◆ **PROBLEM DESCRIPTION**
From the listing below, pull out every line where the string "setReg" appears.

** EXTRACTED RECORDS follows **

-- ==== Sys2Proof/Tests/Slice0.lean ====
section
/-! SUPPORT. Small tests: the words of every form, one step each of the spec's test vectors (95_test_vectors.md, the vector
named before each test), the ill-formed terms that the check refuses, and for every statement with hypotheses a witness that
meets them. -/

namespace Sys2Proof.Tests

open Machine

/-! ### Well-formedness: the check refuses what is no instruction -/

theorem test_wf_refuses_sys_of_cls : (Instr.sys 0x0E0).wf = false := by decide

theorem test_wf_refuses_sys_of_ret : (Instr.sys 0x0EE).wf = false := by decide

theorem test_wf_accepts_sys : (Instr.sys 0x000).wf = true ∧ (Instr.sys 0xFFF).wf = true := by decide

/-! ### Decoding: words written out bit by bit from 30_encoding.md R94 -/

theorem test_decode_fixed_and_sys :
    decodeWord 0b0000000100100011#16 = .ok (.sys 0x123) ∧ decodeWord 0b0000000011100000#16 = .ok .cls ∧
    decodeWord 0b0000000011101110#16 = .ok .ret := by decide

theorem test_decode_addr :
    decodeWord 0b0001001000001000#16 = .ok (.jp 0x208) ∧ decodeWord 0b0010001000010000#16 = .ok (.call 0x210) ∧
    decodeWord 0b1010001100000000#16 = .ok (.ldI 0x300) ∧ decodeWord 0b1011111111111110#16 = .ok (.jpV0 0xFFE) := by
  decide

theorem test_decode_reg_imm :
    decodeWord 0b0011000101000010#16 = .ok (.seImm 1 0x42) ∧ decodeWord 0b0100000100000101#16 = .ok (.sneImm 1 0x05) ∧
    decodeWord 0b0110101001011100#16 = .ok (.ldImm 0xA 0x5C) ∧ decodeWord 0b0111001000000001#16 = .ok (.addImm 2 1) ∧
    decodeWord 0b1100001100001111#16 = .ok (.rnd 3 0x0F) := by decide

theorem test_decode_reg_reg :
    decodeWord 0b0101001000110000#16 = .ok (.seReg 2 3) ∧ decodeWord 0b1001001000110000#16 = .ok (.sneReg 2 3) ∧
    decodeWord 0b1000010000110000#16 = .ok (.ldReg 4 3) ∧ decodeWord 0b1000000000010001#16 = .ok (.orReg 0 1) ∧
    decodeWord 0b1000000000010010#16 = .ok (.andReg 0 1) ∧ decodeWord 0b1000000000010011#16 = .ok (.xorReg 0 1) := by
  decide

theorem test_decode_alu_with_flag :
    decodeWord 0b1000000000010100#16 = .ok (.addReg 0 1) ∧ decodeWord 0b1000000000010101#16 = .ok (.sub 0 1) ∧
    decodeWord 0b1000000010100110#16 = .ok (.shr 0 0xA) ∧ decodeWord 0b1000000000010111#16 = .ok (.subn 0 1) ∧
    decodeWord 0b1000111100001110#16 = .ok (.shl 0xF 0) := by decide

theorem test_decode_draw_and_keys :
    decodeWord 0b1101000000010101#16 = .ok (.drw 0 1 5) ∧ decodeWord 0b1110010110011110#16 = .ok (.skp 5) ∧
    decodeWord 0b1110010110100001#16 = .ok (.sknp 5) ∧ decodeWord 0b1111001100001010#16 = .ok (.ldVxK 3) := by decide

theorem test_decode_timers_and_index :
    decodeWord 0b1111000100000111#16 = .ok (.ldVxDt 1) ∧ decodeWord 0b1111000000010101#16 = .ok (.ldDtVx 0) ∧
    decodeWord 0b1111000100011000#16 = .ok (.ldStVx 1) ∧ decodeWord 0b1111001000011110#16 = .ok (.addIVx 2) ∧
    decodeWord 0b1111101000101001#16 = .ok (.ldFVx 0xA) := by decide

theorem test_decode_memory :
    decodeWord 0b1111000000110011#16 = .ok (.ldBVx 0) ∧ decodeWord 0b1111111101010101#16 = .ok (.storeRegs 0xF) ∧
    decodeWord 0b1111001001100101#16 = .ok (.loadRegs 2) := by decide

/-- E2, E5, A28: words of each illegal kind. -/
theorem test_decode_rejects_by_name :
    decodeWord 0x5121 = .error (.illegal .form5XYn 0x5121) ∧ decodeWord 0x8008 = .error (.illegal .form8XYn 0x8008) ∧
    decodeWord 0x9121 = .error (.illegal .form9XYn 0x9121) ∧ decodeWord 0xE19F = .error (.illegal .formEXnn 0xE19F) ∧
    decodeWord 0xF100 = .error (.illegal .formFXnn 0xF100) ∧ decode [0x60] = .error .truncated := by decide

theorem test_encode_bytes : encodeBytes (.addReg 0 1) = [0x80, 0x14] := by decide

theorem test_decodeTableWord : decodeTableWord 16 0x6A5C = some (.ldImm 0xA 0x5C) := by decide

/-- Listing lines of the programs P1 to P3. -/
theorem test_text :
    (Instr.ldImm 0 0x05).text = "LD V0, 0x05" ∧ (Instr.jp 0x204).text = "JP 0x204" ∧
    (Instr.ldFVx 0xA).text = "LD F, VA" ∧ (Instr.loadRegs 2).text = "LD V2, [I]" := by decide +kernel

/-! ### One step -/

/-- The state after one step that runs the word; where the step stops, a state of no run. -/
def stepWord (w : Nat) (s : State) : State :=
  match step (s.withFetchWord 16 w) with
  | .next t => t
  | .fault _ => { State.reset with pc := 0xFFFF }
  | .refused _ => { State.reset with pc := 0xFFFF }

/-- The reset state with registers set. -/
def withRegs (rs : List (Reg × Byte)) (s : State) : State := rs.foldl (fun t r => t.setReg r.1 r.2) s

/-- The reset state with `V[0]` and `V[1]` set. -/
def v01 (a b : Byte) : State := withRegs [(0, a), (1, b)] State.reset

/-- A1 -/
theorem test_ldImm : (stepWord 0x6A5C State.reset).reg 0xA = 0x5C ∧ (stepWord 0x6A5C State.reset).pc = 0x202 := by decide

/-- A2 -/
theorem test_addImm_wraps :
    (stepWord 0x7201 (withRegs [(2, 0xFF), (0xF, 7)] State.reset)).reg 2 = 0 ∧
    (stepWord 0x7201 (withRegs [(2, 0xFF), (0xF, 7)] State.reset)).reg 0xF = 7 := by decide

/-- A4 -/
theorem test_ldReg : (stepWord 0x8430 (withRegs [(3, 0x12)] State.reset)).reg 4 = 0x12 := by decide

/-- A5 -/
theorem test_or_keeps_flag :
    (stepWord 0x8011 ((v01 0x0F 0xF0).setReg 0xF 1)).reg 0 = 0xFF ∧
    (stepWord 0x8011 ((v01 0x0F 0xF0).setReg 0xF 1)).reg 0xF = 1 := by decide

/-- A6, A7 -/
theorem test_and_xor : (stepWord 0x8012 (v01 0x3C 0x0F)).reg 0 = 0x0C ∧ (stepWord 0x8013 (v01 0xFF 0x0F)).reg 0 = 0xF0 := by
  decide

/-- A9 -/
theorem test_add_carries : (stepWord 0x8014 (v01 0xFF 0x01)).reg 0 = 0 ∧ (stepWord 0x8014 (v01 0xFF 0x01)).reg 0xF = 1 := by
  decide

/-- A12, A13: the flag is written last, and the old `VF` is the addend. -/
theorem test_add_flag_register :
    (stepWord 0x8F14 (withRegs [(0xF, 0x10), (1, 1)] State.reset)).reg 0xF = 0 ∧
    (stepWord 0x80F4 (withRegs [(0xF, 0xFF), (0, 1)] State.reset)).reg 0xF = 1 := by decide

/-- A16 -/
theorem test_sub_borrows : (stepWord 0x8015 (v01 3 5)).reg 0 = 0xFE ∧ (stepWord 0x8015 (v01 3 5)).reg 0xF = 0 := by decide

/-- A17 -/
theorem test_sub_equal : (stepWord 0x8015 (v01 7 7)).reg 0 = 0 ∧ (stepWord 0x8015 (v01 7 7)).reg 0xF = 1 := by decide

/-- A20 -/
theorem test_shr_ignores_y : (stepWord 0x8016 (v01 5 0xFF)).reg 0 = 2 ∧ (stepWord 0x8016 (v01 5 0xFF)).reg 0xF = 1 := by
  decide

** End of EXTRACTED RECORDS **

◆ **WRITTEN ANSWER**
def withRegs (rs : List (Reg × Byte)) (s : State) : State := rs.foldl (fun t r => t.setReg r.1 r.2) s
    (stepWord 0x8011 ((v01 0x0F 0xF0).setReg 0xF 1)).reg 0 = 0xFF ∧
    (stepWord 0x8011 ((v01 0x0F 0xF0).setReg 0xF 1)).reg 0xF = 1 := by decide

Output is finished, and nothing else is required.